To deploy this in a container, I created a Docker image that can run Django applications and also enable CRON scheduling. I then used Github actions to have a new image built every time I generated a release within Github. This image is available to then be fetched via Plesk’s admin interface to update the container to the latest version.
The Front End
I decided to use NUXT, a framework which uses Vue JS in a ‘batteries included’ approach. I’ve used Vue for a few projects with work, but have always used it for small applications embedded on pages. I’d never built a full front end with only Vue. By utilising NUXT, I could easily have routing, server-side rendering and single-page-application (SPA) fluidity, all whilst enjoying the ease of developing interactive pages with Vue components. Needless to say, I’m slightly obsessed now!
When the page loads, it fetches the data from the API back end and then uses that to generate the page. A card is created for each podcast episode and is populated with the appropriate data. On the top of the page, there is a search bar which checks the input against the titles of the episodes and a button to re-order the results. Whenever these filters are used, the URL is updated to include a query string to reflect it. These query strings allow filtered results to be shared via the URL. When the page loads, if the query strings are present, it’ll apply them as needed.
I explained how this works from a data perspective above, but using YouTube and Spotify has allowed me to display thumbnail images and preview audio elements on each card. This adds a lot of appeal to the site visually and practically.
Search Engine Optimisation
As NUXT allows for server-side rendering, the website can be viewed by search engine scrapers. This means the content is viewable without JavaScript, and Google can ‘see’ the page’s content to understand it properly.
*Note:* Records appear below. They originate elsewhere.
-- ==== Sys2Proof/Machine/Strokes.lean ====
section
/-! DEFINITION. Library strokes: tile factorizations and the triangular solve (R122, R336 to R342, R442 to R444). -/

namespace Sys2Proof.Machine

/-! ### Tiles (R336) -/

/-- A tile by rows, or its transpose by columns: each element an FP32 code with the flags that its results have raised. -/
abbrev Tile := List (List Rounded)

def Tile.elem (m : Tile) (i k : Nat) : Rounded := (m.getD i []).getD k (0, 0)
def Tile.transpose (m : Tile) : Tile := (List.range 64).map (fun k => (List.range 64).map (fun i => m.elem i k))

/-- The tile in an even fragment pair. -/
def CoreArr.tile (k : CoreArr) (n : Nat) : Tile :=
  (List.range 64).map (fun r => (List.range 64).map (fun c =>
    (laneOf ((k.cell (16 * (r / 4) + c / 4)).frag (n + r % 4 / 2)) 32 (4 * (r % 2) + c % 4), (0 : BitVec 8))))

/-- The eight elements of one fragment of a cell. -/
def Tile.fragment (m : Tile) (u v h : Nat) : List Rounded :=
  (List.range 8).map (fun l => m.elem (4 * u + 2 * h + l / 4) (4 * v + l % 4))

/-- The cells with a tile stored, its flags in their flag bytes, and h0 and h1 zero. -/
def CoreArr.storeTile (k : CoreArr) (n : Nat) (m : Tile) : CoreArr :=
  (List.range 256).foldl (fun k p =>
    let lo := m.fragment (p / 16) (p % 16) 0
    let hi := m.fragment (p / 16) (p % 16) 1
    let c := k.cell p
    k.setCell p ({ c with
      f := (c.f.setIfInBounds n (packLanes 32 (lo.map Prod.fst))).setIfInBounds (n + 1) (packLanes 32 (hi.map Prod.fst))
      h0 := 0
      h1 := 0 }.orFlags ((lo ++ hi).foldl (fun (f : BitVec 8) (x : Rounded) => f ||| x.2) 0))) k

/-! ### Arithmetic under RNE (R45, R46, R61, R336) -/

/-- A result in the place of an element. -/
def replace (old new : Rounded) : Rounded := (new.1, old.2 ||| new.2)
/-- Flags of results that a cell does not keep. -/
def noting (x : Rounded) (f : BitVec 8) : Rounded := (x.1, x.2 ||| f)

/-- c − a × b with one rounding; a NaN keeps its sign. -/
def fpNegFma (a b c : Nat) : Rounded :=
  match nanOf fp32 [a, b, c] with
  | some r => r
  | none => fpFma fp32 rndRNE 0 (fp32.flip a) b c

/-- Magnitude with |NaN| above every number (R338). -/
def pivotRank (c : Nat) : Nat := if fp32.isNaN c then fp32.signBit else fp32.mag c
/-- The largest magnitude, NaNs ignored. -/
def maxMagnitude (m : Nat) (cs : List Nat) : Nat := cs.foldl (fun m c => if fp32.isNaN c then m else max m (fp32.mag c)) m

/-! ### One step of each stroke -/

/-- The lowest index with the largest rank. -/
def pivotOf (m : Tile) (j : Nat) : Nat :=
  (List.range' j (64 - j)).foldl (fun p i => if pivotRank (m.elem p j).1 < pivotRank (m.elem i j).1 then i else p) j

/-- Rows j and p exchanged. -/
def Tile.swapRows (m : Tile) (j p : Nat) : Tile := (m.set j (m.getD p [])).set p (m.getD j [])

/-- A row below the pivot row: its multiplier, and the rest less its multiple of the pivot row. -/
def eliminate (j : Nat) (piv row : List Rounded) : List Rounded :=
  let x := row.getD j (0, 0)
  let l := replace x (fpDiv fp32 rndRNE 0 x.1 (piv.getD j (0, 0)).1)
  row.mapIdx (fun k y => if k < j then y else if k = j then l else replace y (fpNegFma l.1 (piv.getD k (0, 0)).1 y.1))

/-- LUP (R338): the tile, the pivot row, and whether the step has an event. -/
def lupStep (m : Tile) (j : Nat) : Tile × Nat × Bool :=
  let p := pivotOf m j
  if fp32.isZero (m.elem p j).1 then (m, p, true)
  else
    let m1 := m.swapRows j p
    (m1.mapIdx (fun i row => if i ≤ j then row else eliminate j (m1.getD j []) row), p, false)

/-- CHOL (R339): the tile, and whether the step fails. -/
def cholStep (m : Tile) (j : Nat) : Tile × Bool :=
  let d := m.elem j j
  if fp32.isNaN d.1 || fp32.neg d.1 || fp32.isZero d.1 then (m, true)
  else
    let l := replace d (fpSqrt fp32 rndRNE 0 d.1)
    let col := (List.range 64).map (fun i => if i < j then (0, 0) else if i = j then l else
      replace (m.elem i j) (fpDiv fp32 rndRNE 0 (m.elem i j).1 l.1))
    (m.mapIdx (fun i row => row.mapIdx (fun k x =>
      if i < j || k < j || i < k then x
      else if k = j then col.getD i (0, 0)
      else replace x (fpNegFma (col.getD i (0, 0)).1 (col.getD k (0, 0)).1 x.1))), false)

/-- A sum of products by FMA in ascending order, with its flags. -/
def sumProducts (start : Rounded) (ps : List (Nat × Nat)) : Rounded :=
  ps.foldl (fun w p => replace w (fpFma fp32 rndRNE 0 p.1 p.2 w.1)) start

/-- A column to the right of the reflection: v by row, tau, and the column. -/
def reflect (j : Nat) (v : List Nat) (tau : Nat) (col : List Rounded) : List Rounded :=
  let below := fun (xs : List Nat) => xs.drop (j + 1)
  let top := col.getD j (0, 0)
  let w := sumProducts (top.1, 0) ((below v).zip (below (col.map Prod.fst)))
  let t := replace w (fpMul fp32 rndRNE 0 tau w.1)
  col.mapIdx (fun i x =>
    if i < j then x
    else if i = j then noting (replace x (fpSub fp32 rndRNE 0 x.1 t.1)) t.2
    else replace x (fpNegFma (v.getD i 0) t.1 x.1))

/-- QRH (R340): the tile and tau of the column. -/
def qrhStep (m : Tile) (j : Nat) : Tile × Nat :=
  let cols := m.transpose
  let col := cols.getD j []
  let d := col.getD j (0, 0)
  let xs := (col.map Prod.fst).drop j
  let s := sumProducts (0, 0) (xs.zip xs)
  let norm := replace s (fpSqrt fp32 rndRNE 0 s.1)
  if fp32.isZero norm.1 then
    (Tile.transpose (cols.set j (col.set j (noting d norm.2))), 0)
  else
    let alpha := if fp32.neg d.1 then norm.1 else fp32.flip norm.1
    let dd := fpSub fp32 rndRNE 0 d.1 alpha
    let tau := fpDiv fp32 rndRNE 0 (fp32.flip dd.1) alpha
    let col' := col.mapIdx (fun i x =>
      if i < j then x
      else if i = j then (alpha, x.2 ||| norm.2 ||| dd.2 ||| tau.2)
      else replace x (fpDiv fp32 rndRNE 0 x.1 dd.1))
    let v := col'.map Prod.fst
    (Tile.transpose (cols.mapIdx (fun k c => if k < j then c else if k = j then col' else reflect j v tau.1 c)), tau.1)

/-- One column of TRSM with the row j to solve: the column of T, the diagonal unless it is taken as 1, and the rows to come. -/
def solveColumn (lower : Bool) (j : Nat) (t : List Nat) (diag : Option Nat) (col : List Rounded) : List Rounded :=
  let b := col.getD j (0, 0)
  let x := match diag with
    | none => b
    | some d => replace b (fpDiv fp32 rndRNE 0 b.1 d)
  col.mapIdx (fun i y =>
    if i = j then x
    else if (if lower then j < i else i < j) then replace y (fpNegFma (t.getD i 0) x.1 y.1)
    else y)

/-- TRSM (R341): the B tile, and whether a diagonal element of T is zero. -/
def trsmStep (md : BitVec 2) (t b : Tile) (s : Nat) : Tile × Bool :=
  let lower := decide (md.toNat < 2)
  let j := if lower then s else 63 - s
  let unit := !md.getLsbD 0
  let d := (t.elem j j).1
  let tcol := (List.range 64).map (fun i => (t.elem i j).1)
  (Tile.transpose ((Tile.transpose b).map (solveColumn lower j tcol (if unit then none else some d))), !unit && fp32.isZero d)

/-! ### The stroke of a core -/

/-- τ of column j in its diagonal cell (R340). -/
def CoreArr.putTau (k : CoreArr) (f j tau : Nat) : CoreArr :=
  let p := 17 * (j / 4)
  let c := k.cell p
  let old := c.frag f
  k.setCell p { c with f := c.f.setIfInBounds f (packLanes 32 ((List.range 4).map (fun i => if i = j % 4 then tau else laneOf old 32 i))) }

/-- Entry j of PV0..PV7 (R338). -/
def CoreArr.putPivot (k : CoreArr) (j p : Nat) : CoreArr :=
  let w := k.pv.getD (j / 8) 0
  let keep := w.toNat - w.toNat / 2 ^ (8 * (j % 8)) % 256 * 2 ^ (8 * (j % 8))
  { k with pv := k.pv.setIfInBounds (j / 8) (BitVec.ofNat 64 (keep + p * 2 ^ (8 * (j % 8)))) }

/-- The step that PROG names, and whether it has an event. -/
def CoreArr.strokeWork (k : CoreArr) (t : Stroke) : CoreArr × Stroke × Bool :=
  let j := t.prog
  match t.instr with
  | .lup o =>
    let n := 2 * o.tile.toNat
    let m := k.tile n
    let t1 := if j = 0 then { t with maxA := BitVec.ofNat 32 (maxMagnitude 0 (m.flatten.map Prod.fst)), maxU := 0 } else t
    let r := lupStep m j
    (((k.storeTile n r.1).putPivot j r.2.1),
      { t1 with maxU := BitVec.ofNat 32 (maxMagnitude t1.maxU.toNat (((r.1.getD j []).map Prod.fst).drop j)) }, r.2.2)
  | .chol o =>
    if t.failed then (k, t, false)
    else
      let n := 2 * o.tile.toNat
      let r := cholStep (k.tile n) j
      (k.storeTile n r.1, { t with failed := r.2 }, r.2)
  | .qrh o =>
    let n := 2 * o.tile.toNat
    let r := qrhStep (k.tile n) j
    ((k.storeTile n r.1).putTau o.tau.toNat j r.2, t, false)
  | .trsm o =>
    let n := 2 * o.tile.toNat
    let r := trsmStep o.md (k.tile (2 * o.tri.toNat)) (k.tile n) j
    (k.storeTile n r.1, t, r.2)
  | _ => (k, t, false)

/-- An event of step j: COUNT, and FIRST for the first of the stroke (R337). -/
def pivotEvent (p : BitVec 32) (first : Bool) (j : Nat) : BitVec 32 :=
  let v := p.toNat
  let old := if first then j else bitsOf v 15 8
  BitVec.ofNat 32 (bitsOf v 31 24 * 2 ^ 24 + (bitsOf v 23 16 + 1) % 256 * 2 ^ 16 + old * 2 ^ 8 + bitsOf v 7 0)

/-- The first event of a stroke raises 0x28 where FLAGS.PTE of its thread is 1 (R442). -/
def State.eventTrap (s : State) (n : Nat) (t : Stroke) (j : Nat) (p : BitVec 32) : State :=
  s.updThread n t.by_.thr (fun h => if h.flags.getLsbD 14 then { h with traps := h.traps ++ [⟨0x28, j, true, 15, 0, 0, p, none⟩] } else h)

/-- GROWTH at the end of LUP (R338). -/
def growthOf (t : Stroke) : BitVec 32 :=
  if t.maxA = 0 then 0 else BitVec.ofNat 32 (fpDiv fp32 rndRNE 0 t.maxU.toNat t.maxA.toNat).1

/-- The last instruction of the stroke has left the nib: PROG rises in cycle `due`, and the aggregate is that of no executing cell
(R122). -/
def CoreArr.endStroke (k : CoreArr) (n : Nat) (t : Stroke) (due : Nat) : CoreArr :=
  { k with
    stroke := none
    progDue := some due
    growth := (match t.instr with | .lup _ => growthOf t | _ => k.growth)
    doneAggs := insertAt t.wid (due - strokeTail + (k.chain n).span + 2, Aggregate.empty) k.doneAggs }

/-- The island cycle in which a step's work is done: that of PROG's rise; for the last step that in which its last instruction leaves the
nib, since later instructions follow it through the grid from then on (R122). -/
def Stroke.workAt (t : Stroke) (due : Nat) : Nat := if t.prog < 63 then due else due - strokeTail

/-- PROG rises with a step that has completed, and the next step begins at once unless the gang is being switched out (R88, R122). -/
def CoreArr.stepDone (k : CoreArr) (t : Stroke) (due : Nat) (go : Bool) : CoreArr :=
  let k1 := { k with stroke := some { t with due := none }, prog := BitVec.ofNat 64 t.prog, waveAt := max k.waveAt due }
  if go then k1.startStep due { t with due := none } else k1

/-- Behind a stroke: PROG reaches 64 in cycle `due`, and the wave has drained of the stroke once its last instruction has passed the
last cell of the chain (R122, R123). -/
def CoreArr.behindStroke (k : CoreArr) (n due : Nat) : CoreArr :=
  { k with prog := 64, progDue := if k.prog = 64 || (k.chain n).span = strokeTail then none else some (due - strokeTail + (k.chain n).span) }

/-- STROKE_STEP: a step of the library stroke of a core completes, or its last instruction leaves the nib; behind the stroke, PROG rises
for its last step, and its last instruction passes the last cell. -/
def State.strokeStep (s : State) (n : Nat) : State :=
  let k := s.core n
  match k.stroke.bind (fun t => t.due.map (fun d => (t, d))), k.progDue with
  | some (t, due), _ =>
    if !k.wave.isEmpty || k.waveFault.isSome then s
    else
      let s0 := s.passTo (s.timeOfCycle n (t.workAt due))
      if 64 ≤ t.prog then s0.setCore n (k.endStroke n t due)
      else
        let r := k.strokeWork t
        let t' := { r.2.1 with prog := t.prog + 1, event := t.event || r.2.2 }
        let k1 := { r.1 with pivstat := if r.2.2 then pivotEvent r.1.pivstat (!t.event) t.prog else r.1.pivstat }
        let s1 := s0.setCore n (if t.prog = 63 then k1.endStroke n t' due else k1.stepDone t' due (s.mayDepart n))
        if r.2.2 && !t.event then s1.eventTrap n t t.prog k1.pivstat else s1
  | none, some due =>
    if !s.waveReached n due then s
    else (s.passTo (s.timeOfCycle n due)).updCore n (fun k => k.behindStroke n due)
  | none, none => s

/-! ### A stroke that ends with its launch (R443) -/

/-- A value that some instructions of a step may have changed: unchanged where the whole step leaves it so, else a free value. -/
def between {w : Nat} (old new : BitVec w) (free : Nat) : BitVec w :=
  if old = new then old else BitVec.ofNat w (leNat ((List.range (w / 8)).map (fun i => Config.freeByte (free + i))))

/-- A cell after some instructions of a step that takes it from one state to another (R443). -/
def Cell.between (a b : Cell) (free : Nat) : Cell :=
  { a with f := Vector.ofFn (fun (i : Fin 16) => Machine.between (a.frag i) (b.frag i) (free + 32 * i)),
           h0 := Machine.between a.h0 b.h0 (free + 512), h1 := Machine.between a.h1 b.h1 (free + 544),
           flags := a.flags ||| (b.flags &&& Config.freeByte (free + 576)) }

/-- A core after some instructions of a step. -/
def CoreArr.between (a b : CoreArr) (event : Bool) (free : Nat) : CoreArr :=
  let cells := (List.range 256).foldl (fun k p => k.setCell p ((a.cell p).between (b.cell p) (free + 1024 * p))) a
  { cells with
    pv := Vector.ofFn (fun (i : Fin 8) => Machine.between (a.pv.getD i 0) (b.pv.getD i 0) (free + 2 ^ 18 + 8 * i))
    pivstat := if event && (Config.freeByte (free + 2 ^ 18 + 64)).getLsbD 0 then b.pivstat else a.pivstat }

/-- Free values that the cut of a stroke may take. -/
def cutFree : Nat := 2 ^ 19

/-- The stroke of a core whose launch ends in cycle c: a step whose instructions have all left the nib completes; of one whose instructions
have left in part, what it was to change holds free values, since the rules give no order of a step's instructions (R443,
assumption 132). -/
def CoreArr.stopStroke (k : CoreArr) (c free : Nat) : CoreArr :=
  match k.stroke.bind (fun t => t.due.map (fun d => (t, d))) with
  | some (t, due) =>
    let r := k.strokeWork t
    let k1 := { r.1 with pivstat := if r.2.2 then pivotEvent r.1.pivstat (!t.event) t.prog else r.1.pivstat }
    if 64 ≤ t.prog then { k with stroke := none }
    else if due ≤ c + strokeTail then { k1 with stroke := none, prog := BitVec.ofNat 64 (t.prog + 1) }
    else { k.between k1 r.2.2 free with stroke := none }
  | none => { k with stroke := none }

/-! ### As a device step -/

/-- STROKE_STEP. -/
def execStrokeStep (c : Fin 192) (s : State) : Result := .next ((s.strokeStep c).unblock)

end Sys2Proof.Machine
end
The page also includes the core meta-information required for SEO and social sharing; title, description, og:image, and more. This means that if the website is viewed in the right format on Google or shared via social media, it shows a specific image and content to showcase what the site’s about at a glance.
The Future
This was intended to be a quick project for my personal development. With this in mind, the project has been a huge success. I’ve learned a great deal and have also built something that I’m proud of and can reflect on as a ‘thank you’ to the creators of this podcast who have brought me many hours of entertainment.
I don’t have any immediate plans to expand this idea any further. The only exception is that I hope to soon implement an Apple Music client to fetch the podcast URLs for that platform.